■ Records to use ■

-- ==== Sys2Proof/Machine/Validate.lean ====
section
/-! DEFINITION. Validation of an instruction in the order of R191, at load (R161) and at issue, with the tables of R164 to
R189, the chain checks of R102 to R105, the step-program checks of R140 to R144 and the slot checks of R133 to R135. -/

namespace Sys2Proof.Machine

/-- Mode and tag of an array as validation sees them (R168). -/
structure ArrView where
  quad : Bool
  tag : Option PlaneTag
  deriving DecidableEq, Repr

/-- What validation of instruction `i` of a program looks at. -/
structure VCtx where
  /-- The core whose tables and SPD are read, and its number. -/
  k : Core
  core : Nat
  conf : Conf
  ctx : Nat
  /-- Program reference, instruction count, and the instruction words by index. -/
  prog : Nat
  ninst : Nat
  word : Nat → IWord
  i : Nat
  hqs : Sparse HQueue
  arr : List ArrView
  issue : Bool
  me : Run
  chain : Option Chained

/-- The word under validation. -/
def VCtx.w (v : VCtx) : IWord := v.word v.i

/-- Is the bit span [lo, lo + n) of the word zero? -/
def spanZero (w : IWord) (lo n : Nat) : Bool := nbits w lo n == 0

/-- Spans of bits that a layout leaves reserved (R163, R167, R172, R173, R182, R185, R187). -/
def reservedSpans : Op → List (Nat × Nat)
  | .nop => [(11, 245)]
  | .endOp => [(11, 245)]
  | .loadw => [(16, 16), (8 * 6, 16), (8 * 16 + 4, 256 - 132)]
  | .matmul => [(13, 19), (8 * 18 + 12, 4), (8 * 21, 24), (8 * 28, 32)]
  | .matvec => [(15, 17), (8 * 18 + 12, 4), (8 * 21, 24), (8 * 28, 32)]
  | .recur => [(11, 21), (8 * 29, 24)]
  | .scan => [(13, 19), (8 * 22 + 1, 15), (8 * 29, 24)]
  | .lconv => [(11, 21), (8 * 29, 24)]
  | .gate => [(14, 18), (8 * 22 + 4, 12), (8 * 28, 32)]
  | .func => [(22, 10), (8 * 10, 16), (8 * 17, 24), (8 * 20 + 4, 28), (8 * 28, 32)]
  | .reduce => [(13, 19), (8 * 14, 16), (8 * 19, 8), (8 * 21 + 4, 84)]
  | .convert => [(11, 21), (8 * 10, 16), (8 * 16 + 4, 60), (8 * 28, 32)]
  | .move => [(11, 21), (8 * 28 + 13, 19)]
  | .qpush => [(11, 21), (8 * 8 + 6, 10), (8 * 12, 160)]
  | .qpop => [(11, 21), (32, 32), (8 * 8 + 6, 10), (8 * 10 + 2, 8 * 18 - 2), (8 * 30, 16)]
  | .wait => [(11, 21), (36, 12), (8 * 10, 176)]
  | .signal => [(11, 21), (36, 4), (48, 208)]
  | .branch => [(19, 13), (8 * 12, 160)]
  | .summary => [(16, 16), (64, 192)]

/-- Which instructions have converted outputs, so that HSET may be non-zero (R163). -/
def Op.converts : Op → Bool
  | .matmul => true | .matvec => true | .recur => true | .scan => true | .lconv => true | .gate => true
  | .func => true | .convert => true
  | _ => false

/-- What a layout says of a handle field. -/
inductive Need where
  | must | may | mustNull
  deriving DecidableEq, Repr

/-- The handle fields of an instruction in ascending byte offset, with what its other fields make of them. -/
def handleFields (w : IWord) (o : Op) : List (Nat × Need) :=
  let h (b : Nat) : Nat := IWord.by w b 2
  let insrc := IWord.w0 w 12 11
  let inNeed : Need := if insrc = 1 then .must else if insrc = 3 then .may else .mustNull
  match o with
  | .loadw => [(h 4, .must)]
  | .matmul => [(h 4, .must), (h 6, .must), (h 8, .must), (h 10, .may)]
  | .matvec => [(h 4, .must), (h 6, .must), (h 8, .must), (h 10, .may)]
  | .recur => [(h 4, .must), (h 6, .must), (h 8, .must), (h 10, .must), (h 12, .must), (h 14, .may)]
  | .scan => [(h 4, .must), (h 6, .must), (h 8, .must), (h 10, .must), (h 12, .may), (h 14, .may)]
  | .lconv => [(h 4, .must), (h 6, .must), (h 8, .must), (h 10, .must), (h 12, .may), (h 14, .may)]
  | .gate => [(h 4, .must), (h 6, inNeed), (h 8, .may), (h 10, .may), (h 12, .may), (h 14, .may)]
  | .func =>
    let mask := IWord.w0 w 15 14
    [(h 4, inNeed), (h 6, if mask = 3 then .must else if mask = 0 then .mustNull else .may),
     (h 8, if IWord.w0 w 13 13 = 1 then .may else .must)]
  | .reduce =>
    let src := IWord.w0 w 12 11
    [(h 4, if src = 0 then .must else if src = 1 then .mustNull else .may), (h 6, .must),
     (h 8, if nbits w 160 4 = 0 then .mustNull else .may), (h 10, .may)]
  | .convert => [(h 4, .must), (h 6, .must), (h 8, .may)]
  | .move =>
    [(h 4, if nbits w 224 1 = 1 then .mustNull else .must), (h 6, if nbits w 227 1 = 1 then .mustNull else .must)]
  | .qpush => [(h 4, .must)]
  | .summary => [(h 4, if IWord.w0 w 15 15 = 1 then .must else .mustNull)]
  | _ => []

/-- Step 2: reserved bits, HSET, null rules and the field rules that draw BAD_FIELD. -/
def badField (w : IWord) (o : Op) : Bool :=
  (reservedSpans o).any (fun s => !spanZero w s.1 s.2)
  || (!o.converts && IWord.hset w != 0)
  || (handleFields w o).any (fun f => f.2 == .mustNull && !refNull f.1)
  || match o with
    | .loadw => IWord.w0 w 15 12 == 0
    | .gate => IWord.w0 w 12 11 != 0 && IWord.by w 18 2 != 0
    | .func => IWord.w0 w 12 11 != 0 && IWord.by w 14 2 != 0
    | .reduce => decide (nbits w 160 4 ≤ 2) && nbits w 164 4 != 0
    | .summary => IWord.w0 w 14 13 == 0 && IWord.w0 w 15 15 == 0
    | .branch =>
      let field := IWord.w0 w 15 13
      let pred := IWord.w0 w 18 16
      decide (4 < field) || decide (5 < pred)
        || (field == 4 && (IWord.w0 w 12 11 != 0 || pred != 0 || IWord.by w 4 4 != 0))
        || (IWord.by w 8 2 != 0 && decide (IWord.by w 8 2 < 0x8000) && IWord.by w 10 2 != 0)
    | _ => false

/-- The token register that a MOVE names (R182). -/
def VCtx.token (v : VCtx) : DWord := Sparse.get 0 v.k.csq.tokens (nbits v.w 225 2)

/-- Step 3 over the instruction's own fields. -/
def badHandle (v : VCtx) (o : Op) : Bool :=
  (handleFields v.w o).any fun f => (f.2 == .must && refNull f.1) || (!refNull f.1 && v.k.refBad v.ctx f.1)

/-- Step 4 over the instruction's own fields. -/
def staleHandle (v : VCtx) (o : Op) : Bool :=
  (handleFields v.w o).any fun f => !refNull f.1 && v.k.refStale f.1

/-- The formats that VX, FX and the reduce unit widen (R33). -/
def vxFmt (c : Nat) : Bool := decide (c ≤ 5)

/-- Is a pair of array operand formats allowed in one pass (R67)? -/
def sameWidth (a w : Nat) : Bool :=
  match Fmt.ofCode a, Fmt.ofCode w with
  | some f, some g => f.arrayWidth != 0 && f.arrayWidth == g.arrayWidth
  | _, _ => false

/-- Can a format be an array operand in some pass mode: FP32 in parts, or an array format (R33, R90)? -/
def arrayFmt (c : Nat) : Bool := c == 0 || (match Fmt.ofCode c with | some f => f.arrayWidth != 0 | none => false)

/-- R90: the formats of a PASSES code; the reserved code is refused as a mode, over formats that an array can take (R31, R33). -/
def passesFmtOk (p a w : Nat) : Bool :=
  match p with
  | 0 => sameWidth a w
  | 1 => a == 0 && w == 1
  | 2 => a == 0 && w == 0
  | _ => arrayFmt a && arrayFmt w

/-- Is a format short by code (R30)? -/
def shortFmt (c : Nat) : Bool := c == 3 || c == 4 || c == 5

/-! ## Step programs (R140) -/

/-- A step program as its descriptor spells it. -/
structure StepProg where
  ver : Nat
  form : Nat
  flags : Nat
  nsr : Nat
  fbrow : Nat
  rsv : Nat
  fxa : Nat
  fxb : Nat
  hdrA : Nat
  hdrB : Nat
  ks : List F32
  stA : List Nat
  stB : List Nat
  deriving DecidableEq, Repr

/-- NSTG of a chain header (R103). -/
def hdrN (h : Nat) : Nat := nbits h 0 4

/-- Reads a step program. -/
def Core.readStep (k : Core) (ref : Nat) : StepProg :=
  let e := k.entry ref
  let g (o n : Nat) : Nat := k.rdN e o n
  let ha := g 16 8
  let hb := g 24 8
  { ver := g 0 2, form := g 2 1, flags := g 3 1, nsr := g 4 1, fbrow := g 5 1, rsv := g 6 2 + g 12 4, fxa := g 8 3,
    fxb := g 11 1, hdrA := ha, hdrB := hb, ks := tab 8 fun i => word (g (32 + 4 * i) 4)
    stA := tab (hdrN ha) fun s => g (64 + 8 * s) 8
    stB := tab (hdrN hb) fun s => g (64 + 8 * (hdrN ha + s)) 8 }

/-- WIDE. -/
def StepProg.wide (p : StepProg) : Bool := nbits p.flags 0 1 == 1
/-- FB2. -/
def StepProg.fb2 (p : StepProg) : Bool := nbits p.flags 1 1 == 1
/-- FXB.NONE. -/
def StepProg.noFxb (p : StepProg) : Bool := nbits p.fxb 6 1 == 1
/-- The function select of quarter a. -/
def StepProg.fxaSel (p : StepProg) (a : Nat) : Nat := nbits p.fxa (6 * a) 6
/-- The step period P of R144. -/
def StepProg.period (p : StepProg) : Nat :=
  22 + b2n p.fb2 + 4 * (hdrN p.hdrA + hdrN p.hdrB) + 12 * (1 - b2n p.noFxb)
==
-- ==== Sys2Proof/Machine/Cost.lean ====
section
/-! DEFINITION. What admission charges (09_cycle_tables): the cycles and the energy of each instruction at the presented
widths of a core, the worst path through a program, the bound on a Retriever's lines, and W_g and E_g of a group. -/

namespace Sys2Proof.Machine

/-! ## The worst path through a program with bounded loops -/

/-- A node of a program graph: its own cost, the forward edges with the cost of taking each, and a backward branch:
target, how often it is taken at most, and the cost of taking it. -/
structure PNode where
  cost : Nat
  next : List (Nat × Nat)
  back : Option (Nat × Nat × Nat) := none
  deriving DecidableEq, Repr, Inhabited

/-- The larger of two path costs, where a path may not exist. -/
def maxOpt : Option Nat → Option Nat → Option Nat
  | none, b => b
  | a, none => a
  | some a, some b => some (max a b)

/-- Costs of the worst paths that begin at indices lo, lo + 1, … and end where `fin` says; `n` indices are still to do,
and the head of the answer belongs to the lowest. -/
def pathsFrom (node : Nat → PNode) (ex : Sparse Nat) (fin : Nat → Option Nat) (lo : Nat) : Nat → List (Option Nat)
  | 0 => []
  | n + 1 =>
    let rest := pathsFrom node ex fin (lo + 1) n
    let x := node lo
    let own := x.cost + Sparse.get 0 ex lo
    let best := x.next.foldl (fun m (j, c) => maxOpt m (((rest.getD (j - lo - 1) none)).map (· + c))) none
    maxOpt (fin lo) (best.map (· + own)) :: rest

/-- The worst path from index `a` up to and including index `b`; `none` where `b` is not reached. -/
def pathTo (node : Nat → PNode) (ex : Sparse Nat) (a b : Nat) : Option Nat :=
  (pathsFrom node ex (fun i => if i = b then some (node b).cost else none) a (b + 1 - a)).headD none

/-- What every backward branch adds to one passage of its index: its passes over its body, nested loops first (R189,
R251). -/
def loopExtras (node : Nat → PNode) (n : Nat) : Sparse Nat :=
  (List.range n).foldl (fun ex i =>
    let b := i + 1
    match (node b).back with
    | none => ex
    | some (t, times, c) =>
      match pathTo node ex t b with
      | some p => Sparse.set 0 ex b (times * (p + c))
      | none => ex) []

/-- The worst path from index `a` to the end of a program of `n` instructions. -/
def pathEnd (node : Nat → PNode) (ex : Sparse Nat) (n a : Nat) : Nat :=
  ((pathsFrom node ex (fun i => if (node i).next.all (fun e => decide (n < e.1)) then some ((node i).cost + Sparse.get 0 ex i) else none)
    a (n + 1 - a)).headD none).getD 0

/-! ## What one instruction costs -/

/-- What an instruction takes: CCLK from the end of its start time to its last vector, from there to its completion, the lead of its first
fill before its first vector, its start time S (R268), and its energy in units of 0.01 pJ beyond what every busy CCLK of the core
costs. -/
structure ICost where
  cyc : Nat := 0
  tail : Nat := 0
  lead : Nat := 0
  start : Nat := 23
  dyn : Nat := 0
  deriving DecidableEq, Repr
...
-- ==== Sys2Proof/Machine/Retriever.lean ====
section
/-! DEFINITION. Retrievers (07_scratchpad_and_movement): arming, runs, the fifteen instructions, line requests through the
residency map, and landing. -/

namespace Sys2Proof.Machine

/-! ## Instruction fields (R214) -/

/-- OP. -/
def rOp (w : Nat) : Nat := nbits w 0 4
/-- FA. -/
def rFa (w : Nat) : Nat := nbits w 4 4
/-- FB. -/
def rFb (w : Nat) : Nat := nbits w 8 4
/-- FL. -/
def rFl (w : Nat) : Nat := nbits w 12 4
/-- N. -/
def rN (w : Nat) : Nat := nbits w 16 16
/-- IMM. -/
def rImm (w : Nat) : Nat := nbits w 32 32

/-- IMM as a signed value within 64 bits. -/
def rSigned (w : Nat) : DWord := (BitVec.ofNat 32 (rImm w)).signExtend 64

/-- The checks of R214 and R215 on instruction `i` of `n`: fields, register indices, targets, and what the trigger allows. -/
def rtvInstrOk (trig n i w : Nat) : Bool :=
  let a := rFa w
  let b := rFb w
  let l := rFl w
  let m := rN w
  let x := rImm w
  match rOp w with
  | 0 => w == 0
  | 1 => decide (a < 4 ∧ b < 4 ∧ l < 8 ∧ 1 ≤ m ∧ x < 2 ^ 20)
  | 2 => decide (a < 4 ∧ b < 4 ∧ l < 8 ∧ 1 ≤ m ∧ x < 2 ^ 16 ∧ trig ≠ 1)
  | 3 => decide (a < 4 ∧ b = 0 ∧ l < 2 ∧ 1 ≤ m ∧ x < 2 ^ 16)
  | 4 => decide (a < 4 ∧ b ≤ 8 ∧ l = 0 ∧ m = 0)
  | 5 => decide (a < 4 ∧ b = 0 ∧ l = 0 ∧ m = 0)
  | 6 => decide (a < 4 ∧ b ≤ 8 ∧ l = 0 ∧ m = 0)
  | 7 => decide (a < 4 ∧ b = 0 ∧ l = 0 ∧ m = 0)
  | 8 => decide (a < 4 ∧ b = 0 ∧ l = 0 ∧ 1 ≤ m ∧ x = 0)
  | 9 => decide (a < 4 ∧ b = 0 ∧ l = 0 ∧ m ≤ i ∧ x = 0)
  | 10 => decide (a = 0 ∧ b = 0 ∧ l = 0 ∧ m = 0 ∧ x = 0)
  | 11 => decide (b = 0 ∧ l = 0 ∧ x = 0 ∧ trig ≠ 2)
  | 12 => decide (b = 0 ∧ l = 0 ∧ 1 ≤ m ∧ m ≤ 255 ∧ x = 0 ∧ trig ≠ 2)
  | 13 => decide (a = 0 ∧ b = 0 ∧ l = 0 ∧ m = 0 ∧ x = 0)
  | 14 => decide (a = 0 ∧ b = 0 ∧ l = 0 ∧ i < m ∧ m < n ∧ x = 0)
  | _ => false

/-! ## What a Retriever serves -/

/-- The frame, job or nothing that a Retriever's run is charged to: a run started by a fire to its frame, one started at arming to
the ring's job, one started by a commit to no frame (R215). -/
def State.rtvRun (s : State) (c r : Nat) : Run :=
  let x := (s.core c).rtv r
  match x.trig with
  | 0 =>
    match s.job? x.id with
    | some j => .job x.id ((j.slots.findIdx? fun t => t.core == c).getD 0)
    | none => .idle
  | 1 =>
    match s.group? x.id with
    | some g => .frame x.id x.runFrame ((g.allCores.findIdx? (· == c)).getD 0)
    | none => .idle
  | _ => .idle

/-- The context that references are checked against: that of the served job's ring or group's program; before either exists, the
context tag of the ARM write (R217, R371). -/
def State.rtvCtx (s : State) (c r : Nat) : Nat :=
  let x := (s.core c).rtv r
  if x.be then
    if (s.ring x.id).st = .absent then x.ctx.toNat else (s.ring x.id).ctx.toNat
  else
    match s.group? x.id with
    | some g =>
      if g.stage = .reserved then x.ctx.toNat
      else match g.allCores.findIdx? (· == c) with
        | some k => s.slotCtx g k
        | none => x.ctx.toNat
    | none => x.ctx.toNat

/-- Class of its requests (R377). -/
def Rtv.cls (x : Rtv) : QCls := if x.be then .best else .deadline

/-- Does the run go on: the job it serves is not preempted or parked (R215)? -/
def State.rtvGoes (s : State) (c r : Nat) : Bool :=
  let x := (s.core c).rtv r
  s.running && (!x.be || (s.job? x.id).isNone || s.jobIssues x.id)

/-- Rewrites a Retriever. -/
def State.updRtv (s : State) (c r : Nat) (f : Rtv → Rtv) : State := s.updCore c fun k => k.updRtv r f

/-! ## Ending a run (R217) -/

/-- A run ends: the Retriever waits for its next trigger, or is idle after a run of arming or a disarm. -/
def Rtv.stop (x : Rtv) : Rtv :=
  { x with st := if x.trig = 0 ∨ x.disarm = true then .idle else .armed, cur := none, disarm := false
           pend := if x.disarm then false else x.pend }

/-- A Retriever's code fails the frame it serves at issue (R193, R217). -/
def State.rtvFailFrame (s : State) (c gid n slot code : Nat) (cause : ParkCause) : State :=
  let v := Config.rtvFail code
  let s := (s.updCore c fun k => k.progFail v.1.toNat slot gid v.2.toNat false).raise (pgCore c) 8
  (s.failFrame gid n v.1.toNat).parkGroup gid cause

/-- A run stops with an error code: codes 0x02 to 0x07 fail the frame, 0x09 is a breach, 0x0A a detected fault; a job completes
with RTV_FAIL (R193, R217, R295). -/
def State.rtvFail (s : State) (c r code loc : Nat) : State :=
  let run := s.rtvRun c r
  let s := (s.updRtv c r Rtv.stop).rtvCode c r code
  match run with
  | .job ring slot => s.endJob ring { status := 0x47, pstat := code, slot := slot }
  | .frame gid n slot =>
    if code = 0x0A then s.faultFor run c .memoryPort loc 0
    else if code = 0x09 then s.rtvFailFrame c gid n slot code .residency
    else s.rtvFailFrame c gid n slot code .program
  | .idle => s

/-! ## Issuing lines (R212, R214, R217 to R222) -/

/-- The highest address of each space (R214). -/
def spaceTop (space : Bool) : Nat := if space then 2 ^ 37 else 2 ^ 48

■ To do ■
In the listing above, find the line containing "ks : List F32" and the line containing "let g (o n : Nat) : Nat := k.rdN e o n", then quote both, plus every line between them, exactly as written.

■ Exercise output ■
  ks : List F32
  stA : List Nat
  stB : List Nat
  deriving DecidableEq, Repr

/-- NSTG of a chain header (R103). -/
def hdrN (h : Nat) : Nat := nbits h 0 4

/-- Reads a step program. -/
def Core.readStep (k : Core) (ref : Nat) : StepProg :=
  let e := k.entry ref
  let g (o n : Nat) : Nat := k.rdN e o n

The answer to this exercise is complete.